◆ GIVEN DATA ◆
-*-*-

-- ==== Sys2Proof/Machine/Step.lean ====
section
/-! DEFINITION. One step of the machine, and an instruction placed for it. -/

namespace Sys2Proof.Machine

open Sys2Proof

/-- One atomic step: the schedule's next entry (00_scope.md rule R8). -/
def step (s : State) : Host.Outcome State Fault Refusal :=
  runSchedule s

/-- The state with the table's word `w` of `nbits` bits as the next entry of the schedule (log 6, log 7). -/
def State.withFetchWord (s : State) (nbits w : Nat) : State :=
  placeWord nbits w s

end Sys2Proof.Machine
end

-*-*-

◆ PROMPT ◆
Take the lines above from the one containing "rule R8). -/" down to the one containing "def State.withFetchWord (s", and transcribe them exactly, both ends included.

◆ SOLUTION BELOW ◆
/-- One atomic step: the schedule's next entry (00_scope.md rule R8). -/
def step (s : State) : Host.Outcome State Fault Refusal :=
  runSchedule s

/-- The state with the table's word `w` of `nbits` bits as the next entry of the schedule (log 6, log 7). -/
def State.withFetchWord (s : State) (nbits w : Nat) : State :=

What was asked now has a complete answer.